A new perspective on the role of the signal molecule adenosine

Imagine you are an immune cell that has just received instructions to fight and needs to become activated. For that, you need energy and nutrients. But how much should you ask for? How does a cell measure its own activity? And how does it also determine whether it has enough energy to sustain that activity? The authors found that adenosine can do exactly this. Adenosine is produced during so-called methylation processes in the cell, which are essential for almost everything the cell does. The more active a cell is, the more methylation occurs and the more adenosine is produced.

To keep this activity going, adenosine must be recycled for another round of methylation, but this requires energy. If there is not enough energy available, adenosine becomes a kind of indicator of the balance between activity and nutrient supply. And this is where it gets particularly interesting—if you are a truly important cell within the organism, such as an immune cell on which survival depends, you have the privilege of demanding more nutrients when your activity increases. You do this by sending out a signal—adenosine. This signal suppresses the activity of surrounding, less privileged cells, causing them to yield their nutrients to you. Simply put, you are more important.

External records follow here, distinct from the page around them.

-- ==== Sys2Proof/WellFormed.lean ====
section
/-! DEFINITION. Which commands an agent outside the engine can send: operands within the widths and counts that the manual
gives their fields. Every meaning is total on ill-formed commands too; a statement that needs a range says so. -/

namespace Sys2Proof

/-- A number of n bits. -/
def fits (n v : Nat) : Bool := decide (v < 2 ^ n)

/-- A two's-complement number of n bits. -/
def signedFits (n : Nat) (v : Int) : Bool := decide (-(2 ^ (n - 1)) ≤ v) && decide (v < 2 ^ (n - 1))

/-- An object instance, 0 to 16,383 (R46). -/
def instOk (i : Nat) : Bool := decide (i < 16384)

/-- An instance, or one of 2,048 buses (R56). -/
def elemOk : Elem → Bool
  | .inst i => instOk i
  | .bus b => decide (b < 2048)

/-- A value of at most 80 bits or 65,535 octets (R341). -/
def valOk : Val → Bool
  | .num v => decide (-(2 ^ 79) ≤ v) && decide (v < 2 ^ 80)
  | .bytes b => decide (b.length < 65536)

/-- Octets that one frame or message can hold. -/
def octetsOk (b : List Byte) : Bool := decide (b.length < 2 ^ 24)

/-- The six shuttles of a harness self-test (R9, R410). -/
def testOk (r : SelfTest) : Bool := r.pass.length == 6 && r.speeds.length == 6

/-- A size that LPDDR5 can have (R444). -/
def ddrOk : DdrTraining → Bool
  | .trained mib _ => decide (1024 ≤ mib) && decide (mib ≤ 16384)
  | .failed _ => true

/-- The fields of a lease message within their widths (R301, R356), from one of nine paths. -/
def leaseOk (m : LeaseMsg) : Bool :=
  decide (m.path < 9) && fits 48 m.peer && fits 3 m.state && fits 32 m.epoch && fits 32 m.seq && fits 16 m.durationMs &&
    fits 64 m.pick && fits 64 m.takePick

/-- Whether every operand of a command lies within its field. -/
def Instr.wellFormed : Instr → Bool
  | .batten _ => true
  | .taskComplete _ e _ => elemOk e
  | .slackWarn _ => true
  | .slackWarnClear _ => true
  | .slackAlarmClear _ => true
  | .slackClear _ _ v => fits 80 v
  | .graphCommit _ _ => true
  | .discardEdits _ _ => true
  | .compileDone _ => true
  | .graphSwitch _ => true
  | .objectWrite _ _ key v => fits 24 key && valOk v
  | .contribSet _ _ v => fits 80 v
  | .twillRequest _ _ v => fits 80 v
  | .twillDone _ i => instOk i
  | .routeFadeEnd _ dest => fits 32 dest
  | .routeDeferredApply _ dest => fits 32 dest
  | .delayFadeEnd _ i => instOk i
  | .trimRampEnd _ i => instOk i
  | .genCrossfadeEnd _ i => instOk i
  | .selvRampEnd _ _ => true
  | .firpLoadDone _ i => instOk i
  | .ldRun _ _ i v => instOk i && fits 80 v
  | .loudnessUpdate _ i => instOk i
  | .mtrClear _ _ i v => instOk i && fits 80 v
  | .reweaveBulkCopyDone _ i _ => instOk i
  | .reweaveAbandoned _ i => instOk i
  | .faultMoveStart _ i _ => instOk i
  | .mendDrainStart _ => true
  | .mendSelfTest _ _ => true
  | .mendSelfTestDone _ _ r => testOk r
  | .placeQuiet _ _ v => fits 80 v
  | .placeQuietEnd _ => true
  | .overflowEvict _ i => instOk i
  | .overflowEvictFailed _ i => instOk i
  | .guestEvictEnd _ _ => true
  | .selvedgeSample _ _ => true
  | .assessment _ _ => true
  | .refRate _ _ => true
  | .refDisagreeClear _ _ _ => true
  | .refCandQualified _ _ => true
  | .successorPrequalified _ => true
  | .refWtrExpired _ => true
  | .refCandLost _ _ => true
  | .refSwitched _ _ => true
  | .holdover _ => true
  | .buildoutSteerDone _ _ => true
  | .slewDone _ => true
  | .timeLocked _ => true
  | .timeStepped _ => true
  | .timeSet _ _ v => fits 80 v
  | .xoOffsetUpdate _ => true
  | .timedCancel _ _ v => fits 80 v
  | .timedCancelTag _ _ v => fits 80 v
  | .spSourceWrite _ _ _ _ v => fits 80 v
  | .spAcquired _ _ => true
  | .spHoldoverOos _ _ => true
  | .syncInPulse _ _ => true
  | .alignCheck _ => true
  | .alignSlewDone _ _ => true
  | .alignLost _ _ => true
  | .alignOffsetWrite _ _ _ _ v => signedFits 64 v
  | .ptpMessageRx _ _ _ => true
  | .ptpMessageTx _ _ _ => true
  | .ptpHoldoverClass _ => true
  | .ptpGmDomainWrite _ _ _ v => fits 80 v
  | .portFrame _ _ _ => true
  | .clockStop _ _ => true
  | .lockLoss _ _ _ => true
  | .portErrorLockLoss _ _ => true
  | .portRelocked _ _ => true
  | .portFadeInDone _ _ => true
  | .tdmConfigWrite _ _ _ sub v => fits 8 sub && fits 80 v
  | .tdmMaskWrite _ _ _ _ v => fits 80 v
  | .nonaudioClear _ _ _ => true
  | .asrcAcquired _ _ => true
  | .sampleInstant _ => true
  | .frameRx _ _ f => octetsOk f.octets
  | .macLinkUp _ _ => true
  | .macLinkDown _ _ => true
  | .ipAddressWrite _ _ _ sub v => fits 8 sub && fits 80 v
  | .pauseRepeat _ => true
  | .controlBufferLow _ => true
  | .pfcRepeat _ _ => true
  | .bulkBufferLow _ _ => true
  | .pauseQuantaExpire _ _ => true
  | .mediaPacketTx _ _ => true
  | .msRxRestart _ _ => true
  | .msRxSilent _ _ => true
  | .streamWrite _ _ key v => fits 24 key && signedFits 64 v
  | .netStatsSnapshot _ _ v => fits 80 v
  | .swEnable _ _ _ v => fits 80 v
  | .swClockLock _ _ _ => true
  | .swBlockLock _ _ _ _ _ => true
  | .swMarkerLock _ _ _ => true
  | .swTrainStepTimeout _ _ _ => true
  | .swTrainFailed _ _ => true
  | .swTrainRetry _ _ => true
  | .swLinkDown _ _ _ => true
  | .trainingRestart _ _ => true
  | .alignmentMarker _ _ _ _ _ => true
  | .alignmentMarkerTx _ _ => true
  | .trainingBlock _ _ _ => true
  | .idleBlock _ _ _ => true
  | .audioCut _ _ _ => true
  | .bulkBlock _ _ _ => true
  | .testPattern _ _ _ => true
  | .swPickDecide _ _ => true
  | .swPickChanged _ _ => true
  | .swEqfUpdate _ _ _ _ _ _ _ => true
  | .swEqfLow _ _ _ => true
  | .adaptationBurstEnd _ _ => true
  | .swLoopback _ _ _ v => fits 80 v
  | .swRetrain _ _ _ v => fits 80 v
  | .twinPaired _ _ _ => true
  | .digest _ _ _ => true
  | .twinDigestMissing _ _ => true
  | .twinExchangeLost _ => true
  | .catchupImageDone _ _ _ => true
  | .catchupClosing _ _ _ _ => true
  | .twinFillDone _ => true
  | .twinVerified _ => true
  | .catchupRestart _ => true
  | .forwardedWrite _ env => octetsOk env.msg
  | .leaseMessageTx _ => true
  | .leaseRenew _ m => leaseOk m
  | .leaseStandby _ m => leaseOk m
  | .leaseHandover _ m => leaseOk m
  | .selvedgeState _ _ _ => true
  | .leaseRelease _ => true
  | .leaseTaken _ => true
  | .takePick _ => true
  | .leaseSwap _ _ v => fits 80 v
  | .leaseDrill _ => true
  | .singularReadback _ _ => true
  | .tdStart _ _ => true
  | .tdRelayClose _ _ => true
  | .tdContactsSettled _ _ => true
  | .tdDcTestMeasure _ _ _ _ => true
  | .tdTestRampDownDone _ _ => true
  | .tdSequenceGainDone _ _ => true
  | .tdStop _ _ => true
  | .tdGainRampDownDone _ _ => true
  | .tdRelayOpen _ _ => true
  | .tdRelayReleased _ _ => true
  | .tdOvercurrent _ _ _ => true
  | .tdShort _ _ => true
  | .tdRelayHot _ _ => true
  | .tdRetry _ _ => true
  | .tdGainRecover _ _ => true
  | .tdOcFailsReset _ _ => true
  | .tdSenseFault _ _ _ => true
  | .tdSenseRelayDrop _ _ => true
  | .tdSenseRecover _ _ => true
  | .tdRailFault _ _ => true
  | .tdRailRecover _ _ => true
  | .thPilotMeasure _ _ => true
  | .acRun _ _ _ v => fits 80 v
  | .acTestDone _ _ => true
  | .tdClear _ _ _ v => fits 80 v
  | .tdPwmRateWrite _ _ _ v => fits 80 v
  | .tdDiagModeWrite _ _ v => fits 80 v
  | .read _ env => octetsOk env.msg
  | .write _ env => octetsOk env.msg
  | .writeTimed _ env => octetsOk env.msg
  | .subscribeValue _ env => octetsOk env.msg
  | .subscribeEvents _ env => octetsOk env.msg
  | .subscribeRemove _ env => octetsOk env.msg
  | .notifyPeriod _ _ => true
  | .notifyAck _ env => octetsOk env.msg
  | .notifyTimeout _ _ req => fits 32 req
  | .blockWriteBegin _ env => octetsOk env.msg
  | .blockWriteData _ env => octetsOk env.msg
  | .blockReadBegin _ env => octetsOk env.msg
  | .blockReadData _ env => octetsOk env.msg
  | .blockAbort _ env => octetsOk env.msg
  | .blockIdle _ _ => true
  | .challengeOpen _ env => octetsOk env.msg
  | .challengeProve _ env => octetsOk env.msg
  | .challengeClose _ env => octetsOk env.msg
  | .debugRequest _ env => octetsOk env.msg
  | .debugAnswer _ env => octetsOk env.msg
  | .debugPassword _ env => octetsOk env.msg
  | .debugClose _ env => octetsOk env.msg
  | .debugExpiry _ => true
  | .debugLockoutEnd _ => true
  | .debugCoreHalt _ _ => true
  | .tapInstruction _ _ => true
  | .sessionIdle _ _ => true
  | .sessionClose _ _ _ v => fits 80 v
  | .hapolClaim _ _ v => fits 80 v
  | .hapolRelease _ _ v => fits 80 v
  | .hapolClaimBreak _ _ v => fits 80 v
  | .dictSave _ => true
  | .dictRestoreDefaults _ _ v => fits 80 v
  | .writeCfg _ _ => true
  | .readStatus _ _ => true
  | .creelWrite _ addr data => fits 32 addr && octetsOk data
  | .creelRead _ addr _ _ => fits 32 addr
  | .mbxWrite _ sent => octetsOk sent
  | .mbxRead _ _ => true
  | .evtRead _ _ _ => true
  | .readId _ _ => true
  | .creelTransaction _ _ => true
  | .creelLockBroken _ _ => true
  | .bootCtrlWrite _ _ _ => true
  | .bootImageLen _ _ v => fits 32 v
  | .crlDdrSegWrite _ _ _ _ => true
  | .coreRestarted _ _ => true
  | .coreRestartDone _ _ => true
  | .filteredLevelChange _ source => fits 9 source
  | .hedClaim _ _ => true
  | .bobbinClaim _ _ => true
  | .letoffOverrun _ _ => true
  | .letoffMaxWait _ _ => true
  | .readVout _ _ => true
  | .readIout _ _ => true
  | .statusWord _ _ => true
  | .pmbAlertN _ => true
  | .vcoreNotSettled _ => true
  | .vcoreStepDown _ => true
  | .pmbusRetry _ _ => true
  | .thermtrip _ => true
  | .agingHour _ => true
  | .scrubWord _ _ _ _ _ _ => true
  | .scrubBurst _ _ => true
  | .monClear _ _ _ v => fits 80 v
  | .monHistConfigWrite _ _ _ _ v => signedFits 64 v
  | .outputCountClear _ _ v => fits 80 v
  | .powerUp _ => true
  | .porstNRise _ straps _ => fits 8 straps
  | .porstNFall _ => true
  | .resetNFall _ => true
  | .resetNRise _ => true
  | .corePgRise _ => true
  | .corePgTimeout _ => true
  | .corePgFall _ => true
  | .startDone _ ddr selfTests => ddrOk ddr && selfTests.all testOk
  | .startTimeout _ => true
  | .startRequestWarm _ _ => true
  | .startRequestCold _ _ => true
  | .retainedRecordWrite _ => true
  | .doffRequest _ _ v => fits 80 v
  | .doffEntry _ => true
  | .doffLatchSample _ => true
  | .wakeTimer _ => true
  | .wakeIn _ _ => true
  | .wakeCpLink _ => true
  | .fieldLockBlow _ _ v => fits 80 v
  | .oemPwSet _ _ b => octetsOk b
  | .fwImage _ _ image => octetsOk image
  | .fwProgrammed _ _ => true
  | .fwSecCommit _ _ v => fits 80 v
  | .fwKeyRevoke _ _ v => fits 80 v
  | .startFailed _ _ => true
  | .powerLoss _ => true
  | .ptpAnnounceTimeout _ _ => true
  | .debugCoreResume _ _ => true

end Sys2Proof
end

In this article, the authors propose a new view of how privileged and non-privileged cells handle adenosine. Non-privileged cells are set up so that they do not release adenosine when they lack sufficient energy; instead, they reduce their activity to conserve it. This is very important during an immune response, when energy should be directed toward the immune system. However, this mechanism is also used by the brain, which is another privileged organ.

Unfortunately, it appears that cancer cells can also exploit this mechanism—not only to steal nutrients from their surroundings but also to suppress the immune response against them. It is known that adenosine levels are higher in tumors and that it likely dampens immune responses (thus often complicating new immunotherapies being introduced). However, until now, the mechanism of adenosine production proposed by the authors had not been considered.